Routing for unmanned aerial vehicles: touring dimensional sets

TL;DR

This paper extends the crossing postman problem to optimize drone routes visiting various geometric elements, introducing new mathematical models and a heuristic algorithm that efficiently solve medium-sized instances.

Contribution

It presents two novel mathematical programming formulations for drone routing with geometric neighborhoods and a heuristic method for larger problem instances.

Findings

Models solve medium-sized instances to optimality.

Heuristic algorithm provides high-quality solutions quickly.
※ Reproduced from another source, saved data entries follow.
-- ==== Sys2Proof/Machine/Ops.lean ====
section
/-! DEFINITION. Machine/Ops.lean: the named operations over registers, interrupts, the RAS queue, clusters and cells. -/

namespace Sys2Proof.Machine

/-! ## Registers -/

/-- A register field: of block instance `i`, array index `j`, packed position `r`. -/
def State.rd (s : State) (f : Fld) (i : Nat := 0) (j : Nat := 0) (r : Nat := 0) : Nat :=
  getK (f.reset i j r) s.regs (f.key i j r)

/-- Write a register field: its low bits. -/
def State.wr (s : State) (f : Fld) (v : Nat) (i : Nat := 0) (j : Nat := 0) (r : Nat := 0) : State :=
  { s with regs := setK (f.reset i j r) s.regs (f.key i j r) (v % 2 ^ f.width) }

/-- Add to a counter that saturates at its largest value (R110, R172, R204, R481). -/
def State.bump (s : State) (f : Fld) (n : Nat) (i : Nat := 0) (j : Nat := 0) : State :=
  s.wr f (satAdd (s.rd f i j) n f.width) i j

/-- A register's word put together from its fields: a copy of a record register (R439). -/
def State.recWord (s : State) (fs : List Fld) (i : Nat) : Nat := fs.foldl (fun v f => v + s.rd f i * 2 ^ f.lo) 0

/-- A one-bit field as a Bool. -/
def State.on (s : State) (f : Fld) (i : Nat := 0) (j : Nat := 0) : Bool := s.rd f i j != 0

/-! ## Interrupts (R78, R266, R358) -/

/-- The EN and STATUS bits of each block's interrupts. -/
def Blk.intr : Blk → List (Fld × Fld)
  | .clu => [(CLU_INT_EN.FAULT, CLU_INT_STATUS.FAULT), (CLU_INT_EN.ECC_THRESH, CLU_INT_STATUS.ECC_THRESH),
      (CLU_INT_EN.BANK_WAKE, CLU_INT_STATUS.BANK_WAKE), (CLU_INT_EN.GATE_DONE, CLU_INT_STATUS.GATE_DONE),
      (CLU_INT_EN.CLUSTER_WAKE, CLU_INT_STATUS.CLUSTER_WAKE)]
  | .cal => [(CAL_INT_EN.STICKY, CAL_INT_STATUS.STICKY), (CAL_INT_EN.NAN_OUT, CAL_INT_STATUS.NAN_OUT),
      (CAL_INT_EN.SAT_OUT, CAL_INT_STATUS.SAT_OUT), (CAL_INT_EN.CAPACITY, CAL_INT_STATUS.CAPACITY),
      (CAL_INT_EN.OVERFLOW, CAL_INT_STATUS.OVERFLOW)]
  | .plnGlobal => [(PLN_INT_EN.DONE, PLN_INT_STATUS.DONE), (PLN_INT_EN.FAIL, PLN_INT_STATUS.FAIL),
      (PLN_INT_EN.RETIRE, PLN_INT_STATUS.RETIRE), (PLN_INT_EN.RELOAD, PLN_INT_STATUS.RELOAD)]
  | .dlnSlot => [(DLN_INT_EN.IDLE, DLN_INT_STATUS.IDLE), (DLN_INT_EN.FALLBACK, DLN_INT_STATUS.FALLBACK),
      (DLN_INT_EN.LATE, DLN_INT_STATUS.LATE), (DLN_INT_EN.HALT, DLN_INT_STATUS.HALT),
      (DLN_INT_EN.MOLT_DONE, DLN_INT_STATUS.MOLT_DONE), (DLN_INT_EN.MOLT_CANCEL, DLN_INT_STATUS.MOLT_CANCEL)]
  | .mov => [(MOV_INT_EN.ERR, MOV_INT_STATUS.ERR), (MOV_INT_EN.WDOG, MOV_INT_STATUS.WDOG)]
  | .lnd => [(LND_INT_EN.WATCH, LND_INT_STATUS.WATCH), (LND_INT_EN.TIMEOUT, LND_INT_STATUS.TIMEOUT)]
  | .tier => [(TIER_INT_EN.ERR, TIER_INT_STATUS.ERR), (TIER_INT_EN.UNITS_LOW, TIER_INT_STATUS.UNITS_LOW),
      (TIER_INT_EN.TABLE_LOW, TIER_INT_STATUS.TABLE_LOW), (TIER_INT_EN.READY, TIER_INT_STATUS.READY)]
  | .dir => [(DIR_INT_EN.ERR, DIR_INT_STATUS.ERR), (DIR_INT_EN.POISON, DIR_INT_STATUS.POISON),
      (DIR_INT_EN.HOST_TMO, DIR_INT_STATUS.HOST_TMO), (DIR_INT_EN.ECC_UNCORR, DIR_INT_STATUS.ECC_UNCORR),
      (DIR_INT_EN.TOKEN_HIGH, DIR_INT_STATUS.TOKEN_HIGH)]
  | .sc => [(SC_INT_EN.GATE_DONE, SC_INT_STATUS.GATE_DONE), (SC_INT_EN.WAY_DISABLED, SC_INT_STATUS.WAY_DISABLED),
      (SC_INT_EN.PRELOAD_DONE, SC_INT_STATUS.PRELOAD_DONE), (SC_INT_EN.ECC_UNCORR, SC_INT_STATUS.ECC_UNCORR),
      (SC_INT_EN.WAKE, SC_INT_STATUS.WAKE)]
  | .hbmHub => [(HBM_INT_EN.ECC_UNCORR, HBM_INT_STATUS.ECC_UNCORR), (HBM_INT_EN.FAILED, HBM_INT_STATUS.FAILED),
      (HBM_INT_EN.TEMP_HIGH, HBM_INT_STATUS.TEMP_HIGH), (HBM_INT_EN.SCRUB_DONE, HBM_INT_STATUS.SCRUB_DONE)]
  | .geyCmd => [(GEY_INT_EN.DONE, GEY_INT_STATUS.DONE), (GEY_INT_EN.ERR, GEY_INT_STATUS.ERR)]
  | .host => [(HOST_INT_EN.LOST, HOST_INT_STATUS.LOST), (HOST_INT_EN.RETRAIN, HOST_INT_STATUS.RETRAIN),
      (HOST_INT_EN.ATS_ERR, HOST_INT_STATUS.ATS_ERR), (HOST_INT_EN.LINK_UP, HOST_INT_STATUS.LINK_UP)]
  | .ringGlobal => [(RING_INT_EN.ERR, RING_INT_STATUS.ERR), (RING_INT_EN.DRAINED, RING_INT_STATUS.DRAINED)]
  | .d2dGlobal => [(D2D_INT_EN.BUNDLE_DOWN, D2D_INT_STATUS.BUNDLE_DOWN), (D2D_INT_EN.DEGRADED, D2D_INT_STATUS.DEGRADED),
      (D2D_INT_EN.FAILED, D2D_INT_STATUS.FAILED)]
  | .coc => [(COC_INT_EN.UP, COC_INT_STATUS.UP), (COC_INT_EN.FENCED, COC_INT_STATUS.FENCED),
      (COC_INT_EN.ERR, COC_INT_STATUS.ERR), (COC_INT_EN.ACCEPTED, COC_INT_STATUS.ACCEPTED)]
  | .oblGlobal => [(OBL_INT_EN.DROP, OBL_INT_STATUS.DROP), (OBL_INT_EN.NACK, OBL_INT_STATUS.NACK),
      (OBL_INT_EN.PORT, OBL_INT_STATUS.PORT)]
  | .oblPort => [(OBL_PORT_INT_EN.UP, OBL_PORT_INT_STATUS.UP), (OBL_PORT_INT_EN.DOWN, OBL_PORT_INT_STATUS.DOWN),
      (OBL_PORT_INT_EN.PARTNER, OBL_PORT_INT_STATUS.PARTNER)]
  | .chn => [(CHN_INT_EN.ASSIGNED, CHN_INT_STATUS.ASSIGNED), (CHN_INT_EN.MISMATCH, CHN_INT_STATUS.MISMATCH),
      (CHN_INT_EN.RESET_CMD, CHN_INT_STATUS.RESET_CMD)]
  | .pwr => [(PWR_INT_EN.CAP_BOUND, PWR_INT_STATUS.CAP_BOUND), (PWR_INT_EN.CURRENT_LIMIT, PWR_INT_STATUS.CURRENT_LIMIT),
      (PWR_INT_EN.THROTTLE, PWR_INT_STATUS.THROTTLE), (PWR_INT_EN.COOLANT_WARN, PWR_INT_STATUS.COOLANT_WARN),
      (PWR_INT_EN.FLOW_LOW, PWR_INT_STATUS.FLOW_LOW), (PWR_INT_EN.FLOOR_BOUND, PWR_INT_STATUS.FLOOR_BOUND)]
  | .age => [(AGE_INT_EN.TRIM, AGE_INT_STATUS.TRIM), (AGE_INT_EN.WORN, AGE_INT_STATUS.WORN),
      (AGE_INT_EN.VMIN, AGE_INT_STATUS.VMIN), (AGE_INT_EN.GUARD, AGE_INT_STATUS.GUARD)]
  | .ras => [(RAS_INT_EN.EVENT, RAS_INT_STATUS.EVENT), (RAS_INT_EN.UNCORR, RAS_INT_STATUS.UNCORR),
      (RAS_INT_EN.RESET, RAS_INT_STATUS.RESET), (RAS_INT_EN.CLU_HELD, RAS_INT_STATUS.CLU_HELD),
      (RAS_INT_EN.OUT_OF_SERVICE, RAS_INT_STATUS.OUT_OF_SERVICE), (RAS_INT_EN.LOST, RAS_INT_STATUS.LOST)]
  | .bist => [(BIST_INT_EN.DONE, BIST_INT_STATUS.DONE), (BIST_INT_EN.FAIL, BIST_INT_STATUS.FAIL),
      (BIST_INT_EN.RETIRED, BIST_INT_STATUS.RETIRED), (BIST_INT_EN.OVERDUE, BIST_INT_STATUS.OVERDUE)]
  | .sec => [(SEC_INT_EN.AUTH_DONE, SEC_INT_STATUS.AUTH_DONE), (SEC_INT_EN.ATTEST_DONE, SEC_INT_STATUS.ATTEST_DONE),
      (SEC_INT_EN.DEBUG_UNLOCK, SEC_INT_STATUS.DEBUG_UNLOCK), (SEC_INT_EN.WIPE_DONE, SEC_INT_STATUS.WIPE_DONE),
      (SEC_INT_EN.FALLBACK, SEC_INT_STATUS.FALLBACK)]  | _ => []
Models are comparable to other neighborhood-based combinatorial problems.

Abstract

In this paper we deal with an extension of the crossing postman problem to design Hamiltonian routes that have to visit different shapes of dimensional elements (neighborhoods or polygonal chains) rather than edges. This problem models routes of drones that must visit a number of geographical elements to deliver some good or service and then move directly to the next target element using straight line displacements. We present two families of mathematical programming formulations. The first one is time-dependent and captures a number of actual characteristics of real applications at the price of using three indexes variables. The second one are not referenced to the stages of the route. We compare them on a testbed of randomly generated instances with different shapes of elements: second order cone representable (SOC) and polyhedral neighborhoods and polygonal chains. The computational result reported in this paper show that our models are useful and can solve to optimality medium size instances of sizes similar to other combinatorial problems with neighborhoods. To address larger instances we also present a heuristic algorithm that runs in two phases: clustering and VNS. This algorithm performs very well in quality of solutions provided and can be used to initialize the exact methods with promising initial solutions.